If we cannot listen to our modern day prophets, we may never hear the word from heaven that we need to hear. Father Abraham, in our reading of today tells the rich man that his brothers did not listen to Moses, who said, “Do not be hard-hearted or tight-fisted toward your needy neighbor” (Deut 15:7)

They did not listen to the prophet Isaiah, who said:

Is this not the fast I choose:
To loose the bonds of injustice
To undo the thongs of the yoke
To let the oppressed go free
To break every yoke?
Is it not to share your bread with the hungry
And bring the homeless poor to your house
When you see the naked to cover them
And not hide yourself from your own kin? (Isa 58: 6-7)

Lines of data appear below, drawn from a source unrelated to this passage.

/-- Reconstruction under way, the host only waiting: the rows before Y are the original's. -/
structure Restoring (orig : Memory) (ftype : Nat → Byte) (s : State) : Prop where
  host : s.env.host = []
  ready : RowReady s
  image : FilteredImage orig ftype s
  before : ∀ a, a < s.y.toNat * s.geo.stride → Memory.read s.rp a = Memory.read orig a

theorem popMove_of_host_nil (h : s.env.host = []) : popMove s = s := by
  have henv : { s.env with host := s.env.host.tail } = s.env := by rw [h, List.tail_nil, ← h]
  rw [popMove, henv]

theorem FilteredImage.raw_eq_at_y (h : FilteredImage orig ftype s) (hy : s.y.toNat < s.hdr.height.toNat) {x : Nat}
    (hx : x < s.geo.stride) : rawAt s x = filterByte (predictorOf (ftype s.y.toNat)) s orig x := by
  have hraw := h.raw_eq s.y.toNat x hy hx
  rwa [BitVec.ofNat_toNat, BitVec.setWidth_eq] at hraw

/-- A step reconstructs the row in hand with the predictor of its own filter type. -/
theorem Restoring.step_outcome (h : Restoring orig ftype s) :
    RowOutcome s s.flags.unkFilt
      (fun rp x => rawAt s x +
        predictorOf (ftype s.y.toNat) (leftAt s rp x) (aboveAt s rp x) (upperLeftAt s rp x)) (step s) := by
  obtain ⟨hp, hy, -⟩ := h.ready
  have hstep : step s = rowStep (predictorOf (ftype s.y.toNat)) s := by
    rw [step_of_blockMoves (Or.inl (by rw [h.host]; rfl)), popMove_of_host_nil h.host,
      blockAction_row hp (h.image.read_ftype _ hy) (decode_row_cons _ _), Action.outcome_run,
      exec_rowInstr (h.image.ftype_le _)]
  rw [hstep]
  exact rowStep_spec _ s h.ready

/-- One row on: RP is the original's up to the row's end, and the block is in DONE after the last row, else at the next. -/
theorem Restoring.goes_on (h : Restoring orig ftype s) :
    ∃ t, step s = .next t ∧ t.y.toNat = s.y.toNat + 1 ∧ t.hdr = s.hdr ∧ t.geo = s.geo ∧
      (∀ a, a < (s.y.toNat + 1) * s.geo.stride → Memory.read t.rp a = Memory.read orig a) ∧
      (s.y.toNat + 1 = s.hdr.height.toNat → t.phase = .done) ∧
      (s.y.toNat + 1 ≠ s.hdr.height.toNat → Restoring orig ftype t) := by
  obtain ⟨-, hy, hbpp, hfsDense, -⟩ := id h.ready
  have hsucc := y_succ_toNat hy
  have hlast : s.y + 1#32 = s.hdr.height ↔ s.y.toNat + 1 = s.hdr.height.toNat := by
    rw [BitVec.toNat_eq, hsucc]
  obtain ⟨rp, fs, hstep, hfs, hdense, hkept, hrow⟩ := h.step_outcome
  have hrestored := read_eq_orig_of_filtered h.ready h.image.orig_dense (fun x hx => h.image.raw_eq_at_y hy hx)
    (fun a ha => (hkept a ha).trans (h.before a ha)) hrow
  refine ⟨_, hstep, hsucc, rfl, rfl, hrestored, fun hdone => if_pos (hlast.2 hdone), fun hne => ?_⟩
  have hmore : s.y + 1#32 ≠ s.hdr.height := mt hlast.1 hne
  have hnext : (s.y + 1#32).toNat < s.hdr.height.toNat := by omega
  obtain rfl := hfs hmore
  rw [← hsucc] at hdense hrestored
  exact ⟨h.host, ⟨if_neg hmore, hnext, hbpp, hfsDense, hdense⟩,
    ⟨h.image.ftype_le, h.image.orig_dense, h.image.read_ftype, h.image.raw_eq⟩, hrestored⟩

/-- The rows still to do, `k` of them, end in DONE with the original in RP. -/
theorem Restoring.run_ends {k : Nat} (h : Restoring orig ftype s) (hk : s.y.toNat + k = s.hdr.height.toNat) :
    ∃ t, Host.Core.run core k s = .next t ∧ t.phase = .done ∧
      ∀ a, a < s.hdr.height.toNat * s.geo.stride → Memory.read t.rp a = Memory.read orig a := by
  induction k generalizing s with
  | zero => exact absurd h.ready.2.1 (Nat.not_lt.2 hk.ge)
  | succ k ih =>
    obtain ⟨u, hstep, hy, hhdr, hgeo, hrestored, hdone, hmore⟩ := h.goes_on
    rw [run_succ hstep]
    by_cases hlast : s.y.toNat + 1 = s.hdr.height.toNat
    · obtain rfl : k = 0 := by omega
      rw [hlast] at hrestored
      exact ⟨u, rfl, hdone hlast, hrestored⟩
    · rw [← hhdr, ← hgeo]
      exact ih (hmore hlast) (by rw [hhdr]; omega)

end

/-! ## O40 to O50 and O59 -/

/-- Settles O50, by induction on the rows still to do: `Restoring` holds in row 0 and each step keeps it. -/
theorem reconstructionInvertsFiltering : Obligations.ReconstructionInvertsFiltering := by
  unfold Obligations.ReconstructionInvertsFiltering
  intro s orig ftype hhost hready hy hle horig htypes hraw
  have hy0 : s.y.toNat = 0 := by rw [hy]; rfl
  have hstart : Restoring orig ftype s :=
    ⟨hhost, hready, ⟨hle, horig, htypes, hraw⟩, fun a ha => by rw [hy0, Nat.zero_mul] at ha; omega⟩
  exact hstart.run_ends (by rw [hy0, Nat.zero_add])

/-- Settles O40: the predictor of NONE is 0. -/
theorem noneCopiesTheRow : Obligations.NoneCopiesTheRow := by
  unfold Obligations.NoneCopiesTheRow
  intro s h
  exact (rowStep_spec predictNone s h).congr_recon fun _ _ => BitVec.add_zero _

/-- Settles O41: the predictor of SUB is left. -/
theorem subAddsLeft : Obligations.SubAddsLeft := by
  unfold Obligations.SubAddsLeft
  intro s h
  exact rowStep_spec predictSub s h

/-- Settles O42: the predictor of UP is above. -/
theorem upAddsAbove : Obligations.UpAddsAbove := by
  unfold Obligations.UpAddsAbove
  intro s h
  exact rowStep_spec predictUp s h

/-- Settles O43: the predictor of AVERAGE is half the sum, taken in naturals. -/
theorem averageAddsTheHalfSum : Obligations.AverageAddsTheHalfSum := by
  unfold Obligations.AverageAddsTheHalfSum
  intro s h
  exact rowStep_spec predictAverage s h

/-- Settles O44: the predictor of PAETH is the function of R112. -/
theorem paethAddsThePredictor : Obligations.PaethAddsThePredictor := by
  unfold Obligations.PaethAddsThePredictor
  intro s h
  exact rowStep_spec predictPaeth s h

/-- Settles O45: the row step of UNKNOWN runs with UNKFILT set, and its predictor is 0. -/
theorem unknownCopiesAndFlags : Obligations.UnknownCopiesAndFlags := by
  unfold Obligations.UnknownCopiesAndFlags
  intro s f h
  have hmarked : RowOutcome (markUnknownFilter s) true (fun _ x => rawAt s x) (exec (.unknown f) s) :=
    (rowStep_spec predictUnknown (markUnknownFilter s) h).congr_recon fun _ _ => BitVec.add_zero _
  exact hmarked

/-- Settles O46, by the three arguments the predictor can be. -/
theorem paethPicksTheClosest : Obligations.PaethPicksTheClosest := by
  unfold Obligations.PaethPicksTheClosest
  intro a b c dist r
  have hcases : (r = a ∧ dist a ≤ dist b ∧ dist a ≤ dist c) ∨ (r = b ∧ dist b < dist a ∧ dist b ≤ dist c) ∨
      (r = c ∧ dist c < dist a ∧ dist c < dist b) := predictPaeth_cases a b c
  have hvalues : predictPaeth 0#8 0#8 0#8 = 0#8 ∧ predictPaeth 10#8 20#8 15#8 = 15#8 ∧
      predictPaeth 3#8 0#8 1#8 = 3#8 ∧ predictPaeth 0#8 3#8 1#8 = 3#8 ∧ predictPaeth 200#8 100#8 10#8 = 200#8 := by decide
  clear_value r
  rcases hcases with ⟨rfl, hb, hc⟩ | ⟨rfl, ha, hc⟩ | ⟨rfl, ha, hb⟩
  · exact ⟨Or.inl rfl, le_rfl, hb, hc, fun _ _ => rfl, fun h => absurd h hb.not_gt, fun h => absurd h hc.not_gt, hvalues⟩
  · exact ⟨Or.inr (Or.inl rfl), ha.le, le_rfl, hc, fun h => absurd h ha.not_ge, fun _ _ => rfl,
      fun _ h => absurd h hc.not_gt, hvalues⟩
  · exact ⟨Or.inr (Or.inr rfl), ha.le, hb.le, le_rfl, fun _ h => absurd h ha.not_ge, fun _ h => absurd h hb.not_ge,
      fun _ _ => rfl, hvalues⟩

It is this last direction that seems to be the redemption of the rich man. In the end he begins to think of someone other than himself- his five brothers, also presumably rich men, oblivious to the needs of the poor, as he was. He realizes that they will meet the same fate that he has, if they are not warned. Abraham’s last words are that if they do not listen to Moses and the prophets, they will not be convinced if someone is raised from the dead.

But we, as Christians, presumably HAVE been convinced by someone who was raised from the dead. And Jesus echoes the words of Moses and Isaiah in so many passages.

There is no great chasm. Both the rich man and Lazarus suffer from diseases. Lazarus may have running sores, but the rich man has Affluenza. We all live in the same world, we all die.
But we can live in heaven or in hell while we do yet live.

At the end of Luke’s gospel we hear of two whose hearts were “strangely warmed” when they heard the stranger interpreting the scriptures for them. Then they recognized him in the breaking of the bread. If the rich man HAD followed the words of the prophets, if he had taken care of Lazarus and shared a meal with him, perhaps he would have seen the face of God who had long been a stranger to him.

Across the imaginary chasm are the strangers who are so like us. If we reach out to them, if we break bread with them, our lives will be changed, our hearts will be “strangely warmed,”
we may even be cured of our inner plague. We may even be able to bask guilt-free in the promises of our psalm:

You shall not be afraid of any terror by night
Nor of the arrow that flies by day
Of the plaque that stalks in the darkness
Nor of the sickness that lays waste at mid-day
Because God is bound to you in love.